C’est donc ça un romancier ?
par Christian Libens
Le Carnet et les Instants N°161

Il était une fois un romancier bruxellois à tirage trop limité, un traducteur peu fidèle de polars suédois, un amoureux éploré de sa femme en allée avec son propre frère, un ancien collégien des bons pères déniaisé par son prof de math, un bon fils qui appelle sa mère Fanny parce que tel est son prénom, un gourou pas brillant d’une secte d’illuminés… Tant de personnes dans le même personnage, Thomas Basil, dit Tom. À moins que ça ne soit son double, Sam alias Basilidès, son jumeau et âme damnée ?
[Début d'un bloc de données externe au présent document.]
-- ==== Sys2Proof/Machine/Stack.lean ====
section
/-! DEFINITION. PUSH, POP (spec 43_stack.md). -/

namespace Sys2Proof.Machine

/-- PUSH: the register to the byte at SP, then SP down by one (R176). -/
def execPush (r : Reg) (s : State) : Host.Outcome State Fault Refusal :=
  .next (((s.memWrite s.sp (s.reg r)).setSp (s.sp - 1)).advance 2)

/-- POP: SP up by one, then the byte at the new SP to the register (R178). -/
def execPop (d : Reg) (s : State) : Host.Outcome State Fault Refusal :=
  let (v, s1) := s.memRead (s.sp + 1)
  .next (((s1.setSp (s.sp + 1)).setReg d v).advance 2)

end Sys2Proof.Machine
end

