-- ==== Sys2Proof/Machine/Dispatch.lean ====
section
/-! DEFINITION. The meaning of each instruction (spec 10_state.md R40 step 6): one arm per
constructor. The state's PC is the address of the instruction's opcode byte. -/

namespace Sys2Proof.Machine

def exec (i : Instr) (s : State) : Host.Outcome State Fault Refusal :=
  match i with
  | .nop => Sys2Proof.Machine.execNop s
  | .add d s1 s2 => Sys2Proof.Machine.execAdd d s1 s2 s
  | .sub d s1 s2 => Sys2Proof.Machine.execSub d s1 s2 s
  | .mul d s1 s2 => Sys2Proof.Machine.execMul d s1 s2 s
  | .div d s1 s2 => Sys2Proof.Machine.execDiv d s1 s2 s
  | .and d s1 s2 => Sys2Proof.Machine.execAnd d s1 s2 s
  | .or d s1 s2 => Sys2Proof.Machine.execOr d s1 s2 s
  | .xor d s1 s2 => Sys2Proof.Machine.execXor d s1 s2 s
  | .not d r => Sys2Proof.Machine.execNot d r s
  | .shl d s1 s2 => Sys2Proof.Machine.execShl d s1 s2 s
  | .shr d s1 s2 => Sys2Proof.Machine.execShr d s1 s2 s
  | .jal d addr => Sys2Proof.Machine.execJal d addr s
  | .jalr d r => Sys2Proof.Machine.execJalr d r s
  | .ret => Sys2Proof.Machine.execRet s
  | .push r => Sys2Proof.Machine.execPush r s
  | .pop d => Sys2Proof.Machine.execPop d s
  | .beq s1 s2 off => Sys2Proof.Machine.execBeq s1 s2 off s
  | .bne s1 s2 off => Sys2Proof.Machine.execBne s1 s2 off s
  | .blt s1 s2 off => Sys2Proof.Machine.execBlt s1 s2 off s
  | .bge s1 s2 off => Sys2Proof.Machine.execBge s1 s2 off s
  | .ble s1 s2 off => Sys2Proof.Machine.execBle s1 s2 off s
  | .bgt s1 s2 off => Sys2Proof.Machine.execBgt s1 s2 off s
  | .ldr d addr => Sys2Proof.Machine.execLdr d addr s
  | .str addr r => Sys2Proof.Machine.execStr addr r s
  | .ldi d imm => Sys2Proof.Machine.execLdi d imm s
  | .mov d r => Sys2Proof.Machine.execMov d r s
  | .inp d addr => Sys2Proof.Machine.execIn d addr s
  | .out addr r => Sys2Proof.Machine.execOut addr r s
  | .hlt => Sys2Proof.Machine.execHlt s

end Sys2Proof.Machine
end

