/-! ## Well-formedness refuses -/

theorem test_wf_default : defaultCfg.wf = true := by decide
theorem test_wf_ram_below_rom : (Cfg.wf { defaultCfg with romBase := 0x80 }) = false := by decide
theorem test_wf_stack_below_ram : (Cfg.wf { defaultCfg with stackBase := 0x80 }) = false := by decide
theorem test_wf_io_below_stack : (Cfg.wf { defaultCfg with ioBase := 0xC0 }) = false := by decide
theorem test_wf_keyboard_outside_io : (Cfg.wf { defaultCfg with kbdAddr := 0xEF }) = false := by decide
theorem test_wf_opcode_twice :
    (Cfg.wf { defaultCfg with opcodes := { defaultOpcodes with hlt := 0 } }) = false := by decide
theorem test_wf_flag_bit_twice :
    (Cfg.wf { defaultCfg with flagBits := { defaultFlagBits with i := 0 } }) = false := by decide
theorem test_wf_ipf_zero : (Cfg.wf { defaultCfg with ipf := 0 }) = false := by decide
/-- Z2: 129 bytes do not fit, 128 do. -/
theorem test_image_too_large : defaultCfg.imageFits (List.replicate 129 0) = false ∧
    defaultCfg.imageFits (List.replicate 128 0) = true := by
  simp [Cfg.imageFits, defaultCfg]
theorem test_register_byte_8 : Shape.registerDest.legal 8 = false ∧
    Shape.registerSrc.legal 8 = false ∧ Shape.registerSrc.legal 7 = true := by decide
theorem test_first_illegal : firstIllegal Op.add.shapes [2, 8, 9] = some 8 := by decide
theorem test_memory_not_canonical : Memory.wf [(2, 1), (1, 1)] = false ∧
    Memory.wf [(1, 1), (1, 2)] = false ∧ Memory.wf [(1, 0)] = false ∧
    Memory.wf [(256, 1)] = false ∧ Memory.wf [(0, 1), (255, 2)] = true := by decide

/-! ## Decoding: one word of every mnemonic, written out from 30_encoding.md R83 and R90 -/

theorem test_decode_nop : decode defaultOpcodes [0x00] = .ok (.nop, []) := by decide
theorem test_decode_add : decode defaultOpcodes [0x01, 0x02, 0x00, 0x01] = .ok (.add .r2 .r0 .r1, []) := by decide
theorem test_decode_sub : decode defaultOpcodes [0x02, 0x03, 0x07, 0x04] = .ok (.sub .r3 .r7 .r4, []) := by decide
theorem test_decode_mul : decode defaultOpcodes [0x03, 0x02, 0x00, 0x01] = .ok (.mul .r2 .r0 .r1, []) := by decide
theorem test_decode_div : decode defaultOpcodes [0x04, 0x05, 0x06, 0x01] = .ok (.div .r5 .r6 .r1, []) := by decide
theorem test_decode_and : decode defaultOpcodes [0x05, 0x02, 0x00, 0x01] = .ok (.and .r2 .r0 .r1, []) := by decide
theorem test_decode_or : decode defaultOpcodes [0x06, 0x02, 0x00, 0x01] = .ok (.or .r2 .r0 .r1, []) := by decide
theorem test_decode_xor : decode defaultOpcodes [0x07, 0x02, 0x00, 0x01] = .ok (.xor .r2 .r0 .r1, []) := by decide
theorem test_decode_not : decode defaultOpcodes [0x08, 0x01, 0x00] = .ok (.not .r1 .r0, []) := by decide
theorem test_decode_shl : decode defaultOpcodes [0x09, 0x02, 0x00, 0x01] = .ok (.shl .r2 .r0 .r1, []) := by decide
theorem test_decode_shr : decode defaultOpcodes [0x0A, 0x02, 0x00, 0x01] = .ok (.shr .r2 .r0 .r1, []) := by decide
theorem test_decode_jal : decode defaultOpcodes [0x0B, 0x07, 0x10] = .ok (.jal .r7 0x10, []) := by decide
theorem test_decode_jalr : decode defaultOpcodes [0x0C, 0x06, 0x03] = .ok (.jalr .r6 .r3, []) := by decide
theorem test_decode_ret : decode defaultOpcodes [0x0D] = .ok (.ret, []) := by decide
theorem test_decode_push : decode defaultOpcodes [0x0E, 0x03] = .ok (.push .r3, []) := by decide
theorem test_decode_pop : decode defaultOpcodes [0x0F, 0x01] = .ok (.pop .r1, []) := by decide
theorem test_decode_beq : decode defaultOpcodes [0x10, 0x00, 0x01, 0x05] = .ok (.beq .r0 .r1 0x05, []) := by decide
theorem test_decode_bne : decode defaultOpcodes [0x11, 0x01, 0x03, 0xF5] = .ok (.bne .r1 .r3 0xF5, []) := by decide
theorem test_decode_blt : decode defaultOpcodes [0x12, 0x00, 0x01, 0x0A] = .ok (.blt .r0 .r1 0x0A, []) := by decide
theorem test_decode_bge : decode defaultOpcodes [0x13, 0x00, 0x01, 0x0A] = .ok (.bge .r0 .r1 0x0A, []) := by decide
theorem test_decode_ble : decode defaultOpcodes [0x14, 0x00, 0x01, 0x0A] = .ok (.ble .r0 .r1 0x0A, []) := by decide
theorem test_decode_bgt : decode defaultOpcodes [0x15, 0x00, 0x01, 0xFD] = .ok (.bgt .r0 .r1 0xFD, []) := by decide
theorem test_decode_ldr : decode defaultOpcodes [0x16, 0x01, 0x80] = .ok (.ldr .r1 0x80, []) := by decide
theorem test_decode_str : decode defaultOpcodes [0x17, 0x80, 0x00] = .ok (.str 0x80 .r0, []) := by decide
theorem test_decode_ldi : decode defaultOpcodes [0x18, 0x00, 0x05] = .ok (.ldi .r0 0x05, []) := by decide
theorem test_decode_mov : decode defaultOpcodes [0x19, 0x04, 0x03] = .ok (.mov .r4 .r3, []) := by decide
theorem test_decode_inp : decode defaultOpcodes [0x1A, 0x00, 0xF0] = .ok (.inp .r0 0xF0, []) := by decide
theorem test_decode_out : decode defaultOpcodes [0x1B, 0xF0, 0x00] = .ok (.out 0xF0 .r0, []) := by decide
theorem test_decode_hlt : decode defaultOpcodes [0x1C] = .ok (.hlt, []) := by decide

/-- F2, F3, F4, F6, F7, F8: what is and is not checked. -/
theorem test_decode_rejects :
    decode defaultOpcodes [0x1D] = .error (.illegalOpcode 0x1D) ∧
    decode defaultOpcodes [0x19, 0x09, 0x00] = .error (.illegalRegister 0x09) ∧
    decode defaultOpcodes [0x01, 0x02, 0x08, 0x09] = .error (.illegalRegister 0x08) ∧
    decode defaultOpcodes [0x18, 0x07, 0x08] = .ok (.ldi .r7 0x08, []) ∧
    decode defaultOpcodes [0x17, 0x09, 0x00] = .ok (.str 0x09 .r0, []) ∧
    decode defaultOpcodes [0x10, 0x00, 0x01, 0x09] = .ok (.beq .r0 .r1 0x09, []) := by decide

theorem test_decode_truncated : decode defaultOpcodes [0x01, 0x02] = .error .truncated := by decide

theorem test_decode_table_word : decodeTableWord 8 0x04 = some (.div .r0 .r0 .r0) ∧
    decodeTableWord 32 0xF5030111 = some (.bne .r1 .r3 0xF5) ∧ decodeTableWord 8 0xFF = none := by
  decide

/-! ## One step -/

/-- What is read off the next state. -/
def after {α : Type} (o : Host.Outcome State Fault Refusal) (f : State → α) : Option α :=
  match o with
  | .next t => some (f t)
  | .fault _ => none
  | .refused _ => none

/-- Reset with R0 and R1 given, C = S = V = 1 and the instruction's bytes at address `a`. -/
def start (r0 r1 a : Byte) (bytes : List Byte) : State :=
  ((((State.reset.setReg .r0 r0).setReg .r1 r1).setPc a).placeBytes a bytes).setFlags 0x0E

/-- R2 and C, S, V. -/
def r2csv (s : State) : Byte × Bool × Bool × Bool := (s.reg .r2, s.flagC, s.flagS, s.flagV)
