-- ==== Sys2Proof/Machine/DrainOps.lean ====
section
/-! DEFINITION. The drain's placement, offers, responses and retirement (7.3 to 7.7), and the issue arbiter that grants
memory credits to it and to the path issue queue (8.6). -/

namespace Sys2Proof.Machine

/-! ### Placement -/

/-- How many line writes an item has: a PAD's second line is not written (R120). -/
def DrainItem.writes (it : DrainItem) : Nat := if it.seq.isNone then 1 else it.lines

/-- The item of a record placed at a line (R117, R120, R121). -/
def recordItem (first : Nat) (r : Rec) : DrainItem :=
  { first := first, lines := r.lineCount, seq := some r.seq, bytes := r.spillRun, issued := 0, okCount := 0, faulted := false }

/-- The item of a PAD of `n` lines (R120). -/
def padItem (first n : Nat) : DrainItem :=
  { first := first, lines := n, seq := none, bytes := padRun n, issued := 0, okCount := 0, faulted := false }

/-- The lines of the items in the in-flight list (R117). -/
def Drain.flightLines (d : Drain) : Nat := (d.inFlight.map DrainItem.lines).sum

/-- The free lines of the spill area (R121). -/
def Drain.freeLines (d : Drain) : Nat := d.size - d.u - d.flightLines

/-- The record is placed where there is room for it, with a PAD before it where it does not fit before the wrap (R121). -/
def Drain.place (d : Drain) (r : Rec) : Drain :=
  if r.lineCount ≤ d.size - d.q then
    if r.lineCount ≤ d.freeLines then
      { d with inFlight := d.inFlight ++ [recordItem d.q r], q := (d.q + r.lineCount) % d.size }
    else d
  else if d.size - d.q + r.lineCount ≤ d.freeLines then
    { d with inFlight := d.inFlight ++ [padItem d.q (d.size - d.q), recordItem 0 r], q := r.lineCount }
  else d

/-- The record's outcome is not known yet (R121). -/
def Rec.isPending (r : Rec) : Bool :=
  match r.body with
  | .write _ .pending _ => true
  | _ => false

/-- The next record to place: the one after the newest of the in-flight list, or the oldest of the ring (R121). -/
def State.nextRecord (s : State) : Option Rec :=
  match s.drain.inFlight.getLast? with
  | none => s.ring.recs.head?
  | some it => it.seq.bind fun q => s.ring.find (q + 1)

/-- The item whose next line is to be offered: the first with a line not issued (R122). -/
def Drain.unissued (d : Drain) : Option DrainItem := d.inFlight.find? fun it => decide (it.issued < it.writes)

/-- The next line write of an item (R122, R173). -/
def Drain.lineOffer (d : Drain) (it : DrainItem) : OfferedLine :=
  { item := it.first
    addr := d.base + BitVec.ofNat 40 (64 * ((it.first + it.issued) % d.size))
    data := (it.bytes.drop (64 * it.issued)).take 64 }

/-- The drain after placement, where every line of every item has been issued and the next record can be placed (R121). -/
def State.drainPlaced (s : State) : Drain :=
  if s.drain.unissued.isSome then s.drain
  else
    match s.nextRecord with
    | some r => if r.isPending then s.drain else s.drain.place r
    | none => s.drain

/-- The drain offers its next line, placing a record first where it can (R121, R122). -/
def offerNext (s : State) : State :=
  if s.drain.state = .running ∧ s.drain.offered = none ∧ s.drainTags.length < 4 then
    { s with drain := { s.drainPlaced with offered := s.drainPlaced.unissued.map s.drainPlaced.lineOffer } }
  else s

/-! ### The issue arbiter -/

/-- The requester to be granted (R145): the one that is ready, or of two the one not granted last. -/
def State.grantee (s : State) : Option Requester :=
  match s.mem.queue.isEmpty, s.drain.offered.isNone with
  | true, true => none
  | false, true => some .path
  | true, false => some .drain
  | false, false =>
    match s.mem.lastGrant with
    | .path => some .drain
    | .drain => some .path

/-- A request is issued on the memory link, its tag becomes outstanding, and the record of the last grant is set (R145). -/
def issue (m : MemReq) (item : Option Nat) (who : Requester) (s : State) : State :=
  { s with mem := { s.mem with
      outstanding := s.mem.outstanding ++ [{ req := m, item := item }], sent := s.mem.sent ++ [m], lastGrant := who } }

/-- The head of the path issue queue is granted (R144, R145). -/
def grantPath (s : State) : State :=
  match s.mem.queue with
  | [] => s
  | m :: rest => issue m none .path { s with mem := { s.mem with queue := rest } }

/-- The lowest-numbered drain tag that is not outstanding (R122). -/
def State.freeDrainTag (s : State) : Option MemTag := ([73, 74, 75, 76] : List MemTag).find? fun t => !s.drainTags.contains t

/-- A change of the in-flight item whose first line is `item`. -/
def mapItem (item : Nat) (g : DrainItem → DrainItem) (s : State) : State :=
  { s with drain := { s.drain with inFlight := s.drain.inFlight.map fun it => if it.first = item then g it else it } }

/-- The drain's offered line is granted (R122). -/
def grantDrain (s : State) : State :=
  match s.drain.offered, s.freeDrainTag with
  | some o, some t =>
    offerNext (mapItem o.item (fun it => { it with issued := it.issued + 1 })
      (issue { kind := .write, tag := t, addr := o.addr, len := 64, data := o.data } (some o.item) .drain
        { s with drain := { s.drain with offered := none } }))
  | _, _ => s

/-- Grants are made while a credit is free, at most `n`, and a requester is ready (R145). -/
def grants : Nat → State → State
  | 0, s => s
  | n + 1, s =>
    match s.grantee with
    | none => s
    | some .path => grants n (grantPath s)
    | some .drain => grants n (grantDrain s)

/-- The end of an event: the drain places and offers what it can, then the issue arbiter makes the grants (R121, R145,
R146). -/
def settle (s : State) : State :=
  let s1 := offerNext s
  grants (s1.mem.credit - s1.mem.outstanding.length) s1

/-! ### Responses and retirement -/

/-- The last outstanding write has been answered: a STOPPING drain takes its end state, a FAULTING one is FAULTED (R129,
R131, R132, R133). -/
def drainQuiesce (s : State) : State :=
  if s.drainTags = [] then
    match s.drain.state with
    | .stopping =>
      if s.drain.endState = some .off then drainOff s else { s with drain := { s.drain.emptied with state := .ready } }
    | .faulting => { s with drain := { s.drain.emptied with state := .faulted } }
    | .off => s
    | .ready => s
    | .running => s
    | .faulted => s
  else s

/-- Complete items retire from the front of the in-flight list (R124). -/
def retire : List DrainItem → State → State
  | [], s => s
  | it :: rest, s =>
    if it.writes ≤ it.okCount ∧ it.faulted = false then
      retire rest
        { s with
          ring := { s.ring with recs := if it.seq.isSome then s.ring.recs.tail else s.ring.recs }
          drain := { s.drain with
            inFlight := rest, p := (s.drain.p + it.lines) % s.drain.size, u := s.drain.u + it.lines } }
    else s

/-- Retirement within an event: items retire, SPILL_WATERMARK is raised where u has increased and ends at or above the
watermark, and the freed slots go to the ring-slot arbiter (R54, R124, R125). -/
def retireAll (s : State) : State :=
  let s1 := retire s.drain.inFlight s
  serveSlots (raiseIf (decide (s.drain.u < s1.drain.u) && decide (s1.drain.watermark ≤ s1.drain.u)) .spillWatermark s1)

/-- A drain line write has been answered; its tag is no longer outstanding (R123, R128, R129, R132). -/
def drainResponded (o : Outstanding) (status : MemStatus) (s : State) : State :=
  match status with
  | .ok =>
    if s.drain.stopCause = some .clear then drainQuiesce s
    else drainQuiesce (retireAll (mapItem (o.item.getD s.drain.size) (fun it => { it with okCount := it.okCount + 1 }) s))
  | .fault =>
    let s1 := offerFault .drainFault .memory o.req.tag (some o.req.addr) (raise .drainFault s)
    if s1.drain.stopCause = some .clear then drainQuiesce s1
    else
      let s2 := mapItem (o.item.getD s.drain.size) (fun it => { it with faulted := true }) s1
      drainQuiesce { s2 with drain := { s2.drain with
        state := .faulting, offered := none, stopCause := none, endState := none } }

end Sys2Proof.Machine
end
Il était une foi nouvelle, le « basilidisme », qui professe auprès d’une riche clientèle de naïfs fracturés de la vie des slogans du genre « Ton corps : l’obstacle et le chemin », assaisonnés de zestes de Plotin ou d’Empédocle et d’une bonne louche de Basilide, un gnostique du IIe siècle. Sans oublier le credo du philosophe antique Cornelius Farouk : « L’univers est assez grand pour contenir toutes nos illusions et elles sont elles-mêmes créatrices de vérité. » La communauté, basée dans une grande propriété de Watermael, vit dans l’illusion comme ses principaux acteurs vivent dans le mensonge. Il y a là un bon docteur roumain très vilain, une violoncelliste meurtrière, un avocat sans loi, et d’abord la belle Johanna, l’égérie des jumeaux que Tom veut reconquérir…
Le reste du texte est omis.